(1) A lawyer in practice is bound to accept any briefs in the Court in which he professes to practise at a proper professional fee depending on the length and difficulty of the case. Special circumstances may justify his refusal at his discretion to accept a particular brief.
(2) A lawyer should be separately instructed and separately remunerated by fees for each piece of work done, and he shall not undertake to represent any person, authority or corporation in all their court work for a fixed annual salary.
But a lawyer may accept a retainer for advice.
(3) Where a lawyer withdraws from a case and returns the client's brief, it is his duty to hand it back to the client from whom he received it. A lawyer who accepts a brief is in a confidential position, and he shall not communicate to any other person the information which has been confided to him as such lawyer; and he shall not use either such information or his position as a lawyer to his client's detriment. The duties here stated continue after the relation of lawyer and client has ceased.
(4) The papers in a brief delivered to a lawyer are the property of the client, and the lawyer has no right to lend them to any person without the consent of the client.
(5) A lawyer shall not accept a brief limiting his ordinary authority, or take a subordinate position in the conduct of a case or share such conduct with the client even if the litigant is himself a lawyer; and he shall not accept a brief on the condition that his discretion as to offering no evidence is fettered.
(6) A lawyer who finds on receiving a brief that another lawyer has previously been retained shall not accept the brief without—
(a) communicating in the first instance with the lawyer who first handled it; and
(b) Enquiring whether he has any objection to his accepting the brief.Such communication shall be by the latter lawyer to the former one direct, and not through his clerk.
(7) If the first lawyer does indicate any objection to the brief being taken away
from him, the second one ought, where practicable, to ascertain from the client what are the exact reasons why the brief has been taken away from the first lawyer; and unless a satisfactory explanation is given shall refuse or return the brief.

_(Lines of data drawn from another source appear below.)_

-- ==== Sys2Proof/Laws/Tables.lean ====
section
/-! SUPPORT. Sparse tables: what a read gives after each update, and that updates keep the keys rising. -/

namespace Sys2Proof.Machine

/-! ## Reads after updates -/

@[simp] theorem fget_nil {α : Type} (k : Nat) : fget ([] : FMap α) k = none := rfl

theorem fget_cons {α : Type} (i k : Nat) (u : α) (r : FMap α) :
    fget ((i, u) :: r) k = if i = k then some u else fget r k := rfl

theorem fget_fput {α : Type} (m : FMap α) (k j : Nat) (v : α) :
    fget (fput m k v) j = if j = k then some v else fget m j := by
  induction m with
  | nil => simp [fput, fget_cons, eq_comm]
  | cons e r ih =>
    obtain ⟨i, u⟩ := e
    simp only [fput]
    split
    · simp only [fget_cons]; split <;> simp_all [eq_comm]
    · split
      · simp only [fget_cons]; split <;> simp_all [eq_comm]
      · simp only [fget_cons, ih]; split <;> simp_all; omega

@[simp] theorem fget_fput_same {α : Type} (m : FMap α) (k : Nat) (v : α) : fget (fput m k v) k = some v := by
  simp [fget_fput]

theorem fget_fput_other {α : Type} (m : FMap α) {k j : Nat} (v : α) (h : j ≠ k) : fget (fput m k v) j = fget m j := by
  simp [fget_fput, h]

theorem fget_fdel {α : Type} (m : FMap α) (k j : Nat) : fget (fdel m k) j = if j = k then none else fget m j := by
  induction m with
  | nil => simp [fdel]
  | cons e r ih =>
    obtain ⟨i, u⟩ := e
    simp only [fdel]
    split
    · rw [ih]; simp only [fget_cons]; split <;> simp_all; omega
    · simp only [fget_cons, ih]; split <;> simp_all

theorem fgetD_fputD {α : Type} [DecidableEq α] (d : α) (m : FMap α) (k j : Nat) (v : α) :
    fgetD d (fputD d m k v) j = if j = k then v else fgetD d m j := by
  unfold fgetD fputD
  split
  · rw [fget_fdel]; split <;> simp_all
  · rw [fget_fput]; split <;> simp_all

@[simp] theorem fgetD_fputD_same {α : Type} [DecidableEq α] (d : α) (m : FMap α) (k : Nat) (v : α) :
    fgetD d (fputD d m k v) k = v := by simp [fgetD_fputD]

theorem fget_fmod {α : Type} (m : FMap α) (k j : Nat) (f : α → α) :
    fget (fmod m k f) j = if j = k then (fget m k).map f else fget m j := by
  unfold fmod
  split
  · split <;> simp_all
  · rw [fget_fput]; split <;> simp_all

theorem fget_fmap {α β : Type} (m : FMap α) (f : Nat → α → β) (k : Nat) :
    fget (fmap m f) k = (fget m k).map (f k) := by
  induction m with
  | nil => rfl
  | cons e r ih =>
    obtain ⟨i, u⟩ := e
    simp only [fmap, List.map_cons, fget_cons] at ih ⊢
    split
    · simp_all
    · exact ih

/-! ## Rising keys -/

theorem rising_tail {α : Type} {e : Nat × α} {r : FMap α} (h : rising (e :: r) = true) : rising r = true := by
  cases r with
  | nil => rfl
  | cons f r => simp only [rising, Bool.and_eq_true] at h; exact h.2

theorem rising_head {α : Type} {i : Nat} {u : α} {r : FMap α} (h : rising ((i, u) :: r) = true) :
    ∀ e ∈ r, i < e.1 := by
  induction r generalizing i u with
  | nil => simp
  | cons f r ih =>
    obtain ⟨j, v⟩ := f
    simp only [rising, Bool.and_eq_true, decide_eq_true_eq] at h
    intro e he
    rcases List.mem_cons.mp he with rfl | he
    · exact h.1
    · exact Nat.lt_trans h.1 (ih h.2 e he)

theorem rising_cons {α : Type} {i : Nat} {u : α} {r : FMap α} (h : rising r = true) (hi : ∀ e ∈ r, i < e.1) :
    rising ((i, u) :: r) = true := by
  cases r with
  | nil => rfl
  | cons f r => simp only [rising, Bool.and_eq_true, decide_eq_true_eq]; exact ⟨hi f (by simp), h⟩

theorem rising_filter {α : Type} (p : Nat × α → Bool) {m : FMap α} (h : rising m = true) :
    rising (m.filter p) = true := by
  induction m with
  | nil => rfl
  | cons e r ih =>
    obtain ⟨i, u⟩ := e
    rw [List.filter_cons]
    split
    · exact rising_cons (ih (rising_tail h)) fun e he => rising_head h e (List.mem_filter.mp he).1
    · exact ih (rising_tail h)

theorem mem_fput {α : Type} {m : FMap α} {k : Nat} {v : α} {e : Nat × α} (h : e ∈ fput m k v) : e = (k, v) ∨ e ∈ m := by
  induction m with
  | nil => simpa [fput] using h
  | cons f r ih =>
    obtain ⟨i, u⟩ := f
    simp only [fput] at h
    split at h
    · simpa using h
    · split at h
      · simp at h ⊢; tauto
      · simp only [List.mem_cons] at h ⊢
        rcases h with h | h
        · tauto
        · rcases ih h with h | h <;> tauto

theorem rising_fput {α : Type} {m : FMap α} (k : Nat) (v : α) (h : rising m = true) : rising (fput m k v) = true := by
  induction m with
  | nil => rfl
  | cons f r ih =>
    obtain ⟨i, u⟩ := f
    simp only [fput]
    split
    · rename_i hk
      exact rising_cons h fun e he => by
        rcases List.mem_cons.mp he with rfl | he
        · exact hk
        · exact Nat.lt_trans hk (rising_head h e he)
    · split
      · rename_i hk; subst hk
        exact rising_cons (rising_tail h) (rising_head h)
      · refine rising_cons (ih (rising_tail h)) fun e he => ?_
        rcases mem_fput he with rfl | he
        · dsimp only; omega
        · exact rising_head h e he

theorem fdel_eq_filter {α : Type} (m : FMap α) (k : Nat) : fdel m k = m.filter fun e => e.1 ≠ k := by
  induction m with
  | nil => rfl
  | cons f r ih =>
    obtain ⟨i, u⟩ := f
    simp only [fdel, List.filter_cons]
    split <;> simp_all

theorem rising_fdel {α : Type} {m : FMap α} (k : Nat) (h : rising m = true) : rising (fdel m k) = true := by
  rw [fdel_eq_filter]; exact rising_filter _ h

theorem rising_fmod {α : Type} {m : FMap α} (k : Nat) (f : α → α) (h : rising m = true) :
    rising (fmod m k f) = true := by
  unfold fmod
  split
  · exact h
  · exact rising_fput _ _ h

theorem rising_ffilter {α : Type} {m : FMap α} (p : Nat → α → Bool) (h : rising m = true) :
    rising (ffilter m p) = true := rising_filter _ h

theorem rising_fmap {α β : Type} {m : FMap α} (f : Nat → α → β) (h : rising m = true) :
    rising (fmap m f) = true := by
  induction m with
  | nil => rfl
  | cons e r ih =>
    obtain ⟨i, u⟩ := e
    refine rising_cons (ih (rising_tail h)) fun e he => ?_
    obtain ⟨x, hx, rfl⟩ := List.mem_map.mp he
    exact rising_head h x hx

end Sys2Proof.Machine
end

(8) A lawyer is, in all his practice, but especially with regard to settling and signing of pleadings, under responsibilities to the Court as well as to his client.
He shall not put into a pleading any allegation which is not supported by the facts which are laid before him by his client. If on the material before him there is no cause of action or no defence in law, he may ask for further instructions to find if more material can be obtained; and if it cannot, he may advise his client accordingly. In particular, where a lawyer is instructed to allege fraud, he shall not subscribe to such an allegation without having before him clear instructions that the client does wish to allege fraud and will support the allegation in the witness-box. In addition the lawyer must have before him material which, as it stands, establishes a prima facie case of fraud. If the material before him is not sufficient in his view to warrant the allegation, he shall advise his client that this is his view and that he cannot put his signature to the pleadings if it is to contain that charge.
(9) A lawyer shall not offer evidence which he knows the Court should not admit. He should not, either in argument to the Court or in address to the jury, assert his personal belief in his client's innocence, or in the justice of his cause, or as to any of the facts involved in the matter under investigation.
(10) A lawyer shall at the time of retainer disclose to the client all the circumstances of his relationship to the parties and his interest in or connection with the controversy, if any, which might influence the client in selection of counsel. He shall avoid representing conflicting interests.